- What you will do -
Retype every record below exactly as it appears.

(Material supplied)

-- ==== Sys2Proof/Machine/State.lean ====
section
/-! DEFINITION. The state of the FZ6128 block: registers and their shadows, memories, and what the spec gives the machine
beyond its registers, block by block. Plain data throughout. -/

namespace Sys2Proof.Machine

/-! ## What leaves the block -/

/-- A word of a Nolri lane (R363). -/
inductive LaneWord where
  | data (bytes : List Byte)
  | idle
  | sof
  | bos
  /-- A bond marker with its bytes A and B. -/
  | mark (a b : Byte)
deriving DecidableEq, Repr

/-- A goosePdu with the addresses of its frame (R413): t as UTC seconds, 24-bit fraction and quality byte; each entry of allData
as its TYPE and its value. -/
structure GoosePdu where
  dst : Nat
  appid : Nat
  gocbRef : List Byte
  datSet : List Byte
  goId : List Byte
  /-- timeAllowedtoLive, in ms. -/
  ttl : Nat
  sec : Nat
  frac : Nat
  quality : Nat
  stNum : Nat
  sqNum : Nat
  simulation : Bool
  confRev : Nat
  ndsCom : Bool
  allData : List (Nat × Nat)
deriving DecidableEq, Repr

/-- What an Announce tells of its grandmaster (R419); `tlv`: it carries the C37.238 TLV. -/
structure PtpDataset where
  gmId : Nat
  p1 : Nat
  cls : Nat
  accuracy : Nat
  variance : Nat
  p2 : Nat
  steps : Nat
  timeSource : Nat
  utcOffset : Nat
  utcValid : Bool
  ptpTimescale : Bool
  tlv : Bool
deriving DecidableEq, Repr

/-- A PTP message as the device sends it: messageType of IEEE 1588-2019, domain, sequence number, its timestamp in ns,
correctionField in 2^-16 ns (R418), the data of an Announce and its destination MAC (R419). -/
structure PtpOut where
  type : Nat
  domain : Nat
  seq : Nat
  time : Int := 0
  corr : Int := 0
  data : Option PtpDataset := none
  dst : Nat := 0x011B19000000
deriving DecidableEq, Repr

/-- What the block sends or posts, newest first in `State.out`: the model's own record of the block's outputs. -/
inductive Output where
  /-- Event source `src` reaches the event controller of die `d` (R148). -/
  | event (d : Die) (src : Nat)
  /-- A block order set sent on lane `k`, forwarded or the device's own (R321, R322). -/
  | bos (k : Nat) (forwarded : Bool)
  /-- The words of a read that Ground has completed for a requester (R155, R160). -/
  | ground (d : Die) (target req : Nat) (words : List Nat)
  /-- An AVSBus Voltage write command of `mv` millivolts (R43). -/
  | avsVoltage (d : Die) (r : Region) (mv : Nat)
  /-- What the TAP shifts out on TDO (R49, R50). -/
  | jtag (w : Nat)
  /-- A Nolri frame on link `l`: its bytes from header to CRC (R365), and the words of each lane of the dealing set, one a
  word cycle (R380). -/
  | nolri (l : Nat) (bytes : List Byte) (words : List (Nat × List LaneWord))
  /-- The frame in progress on link `l` is lost with a lane (R382). -/
  | nolriLost (l : Nat)
  /-- A training word sent on lane `k`: its first byte, K28.5 or block type 0x4B, and bytes 1 to 7 (R342). -/
  | training (k : Nat) (bytes : List Byte)
  /-- Bits of a pattern, or of a far-end loopback, that lane `k` sends, oldest first (R354, R355). -/
  | pattern (k : Nat) (bits : List Bool)
  /-- A marker order set sent on lane `k` (R380). -/
  | marker (k a b : Nat)
  /-- A frame that begins to leave Ethernet port `p` (R396): the control word of its IEEE 802.1Q tag, PCP × 2^13 + VID (R395), the
  sequence number of its redundancy trailer or HSR tag, and whether the trailer's LAN identifier is B (R398, R400), where it
  carries them. -/
  | eth (p : Nat) (tci seq : Option Nat) (lanB : Option Bool) (o : Output)
  /-- An Ethernet frame forwarded to port `p` (R400). -/
  | hsrForward (p : Nat) (f : EthFrame)
  /-- A frame handed to the receiver of its Ethertype (R394, R395). -/
  | ethDeliver (p : Nat) (etherType : Nat)
  /-- A PRP supervision frame sent on both ports of pair `x` (R398). -/
  | prpSupervision (x : Nat)
  /-- A maintenance response: the port of its request, the requester's MAC, and its bytes from VER on (R403). -/
  | maint (port dst : Nat) (bytes : List Byte)
  /-- A GOOSE message of control block `b` (R413). -/
  | goose (b : Nat) (pdu : GoosePdu)
  /-- A PTP message sent on port `p` (R418, R419). -/
  | ptp (p : Nat) (m : PtpOut)
deriving DecidableEq, Repr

(End Material supplied)

- Response area -
-- ==== Sys2Proof/Machine/State.lean ====
section
/-! DEFINITION. The state of the FZ6128 block: registers and their shadows, memories, and what the spec gives the machine
beyond its registers, block by block. Plain data throughout. -/

namespace Sys2Proof.Machine

/-! ## What leaves the block -/

/-- A word of a Nolri lane (R363). -/
inductive LaneWord where
  | data (bytes : List Byte)
  | idle
  | sof
  | bos
  /-- A bond marker with its bytes A and B. -/
  | mark (a b : Byte)
deriving DecidableEq, Repr

/-- A goosePdu with the addresses of its frame (R413): t as UTC seconds, 24-bit fraction and quality byte; each entry of allData
as its TYPE and its value. -/
structure GoosePdu where
  dst : Nat
  appid : Nat
  gocbRef : List Byte
  datSet : List Byte
  goId : List Byte
  /-- timeAllowedtoLive, in ms. -/
  ttl : Nat
  sec : Nat
  frac : Nat
  quality : Nat
  stNum : Nat
  sqNum : Nat
  simulation : Bool
  confRev : Nat
  ndsCom : Bool
  allData : List (Nat × Nat)
deriving DecidableEq, Repr

/-- What an Announce tells of its grandmaster (R419); `tlv`: it carries the C37.238 TLV. -/
structure PtpDataset where
  gmId : Nat
  p1 : Nat
  cls : Nat
  accuracy : Nat
  variance : Nat
  p2 : Nat
  steps : Nat
  timeSource : Nat
  utcOffset : Nat
  utcValid : Bool
  ptpTimescale : Bool
  tlv : Bool
deriving DecidableEq, Repr

/-- A PTP message as the device sends it: messageType of IEEE 1588-2019, domain, sequence number, its timestamp in ns,
correctionField in 2^-16 ns (R418), the data of an Announce and its destination MAC (R419). -/
structure PtpOut where
  type : Nat
  domain : Nat
  seq : Nat
  time : Int := 0
  corr : Int := 0
  data : Option PtpDataset := none
  dst : Nat := 0x011B19000000
deriving DecidableEq, Repr

/-- What the block sends or posts, newest first in `State.out`: the model's own record of the block's outputs. -/
inductive Output where
  /-- Event source `src` reaches the event controller of die `d` (R148). -/
  | event (d : Die) (src : Nat)
  /-- A block order set sent on lane `k`, forwarded or the device's own (R321, R322). -/
  | bos (k : Nat) (forwarded : Bool)
  /-- The words of a read that Ground has completed for a requester (R155, R160). -/
  | ground (d : Die) (target req : Nat) (words : List Nat)
  /-- An AVSBus Voltage write command of `mv` millivolts (R43). -/
  | avsVoltage (d : Die) (r : Region) (mv : Nat)
  /-- What the TAP shifts out on TDO (R49, R50). -/
  | jtag (w : Nat)
  /-- A Nolri frame on link `l`: its bytes from header to CRC (R365), and the words of each lane of the dealing set, one a
  word cycle (R380). -/
  | nolri (l : Nat) (bytes : List Byte) (words : List (Nat × List LaneWord))
  /-- The frame in progress on link `l` is lost with a lane (R382). -/
  | nolriLost (l : Nat)
  /-- A training word sent on lane `k`: its first byte, K28.5 or block type 0x4B, and bytes 1 to 7 (R342). -/
  | training (k : Nat) (bytes : List Byte)
  /-- Bits of a pattern, or of a far-end loopback, that lane `k` sends, oldest first (R354, R355). -/
  | pattern (k : Nat) (bits : List Bool)
  /-- A marker order set sent on lane `k` (R380). -/
  | marker (k a b : Nat)
  /-- A frame that begins to leave Ethernet port `p` (R396): the control word of its IEEE 802.1Q tag, PCP × 2^13 + VID (R395), the
  sequence number of its redundancy trailer or HSR tag, and whether the trailer's LAN identifier is B (R398, R400), where it
  carries them. -/
  | eth (p : Nat) (tci seq : Option Nat) (lanB : Option Bool) (o : Output)
  /-- An Ethernet frame forwarded to port `p` (R400). -/
  | hsrForward (p : Nat) (f : EthFrame)
  /-- A frame handed to the receiver of its Ethertype (R394, R395). -/
  | ethDeliver (p : Nat) (etherType : Nat)
  /-- A PRP supervision frame sent on both ports of pair `x` (R398). -/
  | prpSupervision (x : Nat)
  /-- A maintenance response: the port of its request, the requester's MAC, and its bytes from VER on (R403). -/
  | maint (port dst : Nat) (bytes : List Byte)
  /-- A GOOSE message of control block `b` (R413). -/
  | goose (b : Nat) (pdu : GoosePdu)
  /-- A PTP message sent on port `p` (R418, R419). -/
  | ptp (p : Nat) (m : PtpOut)
deriving DecidableEq, Repr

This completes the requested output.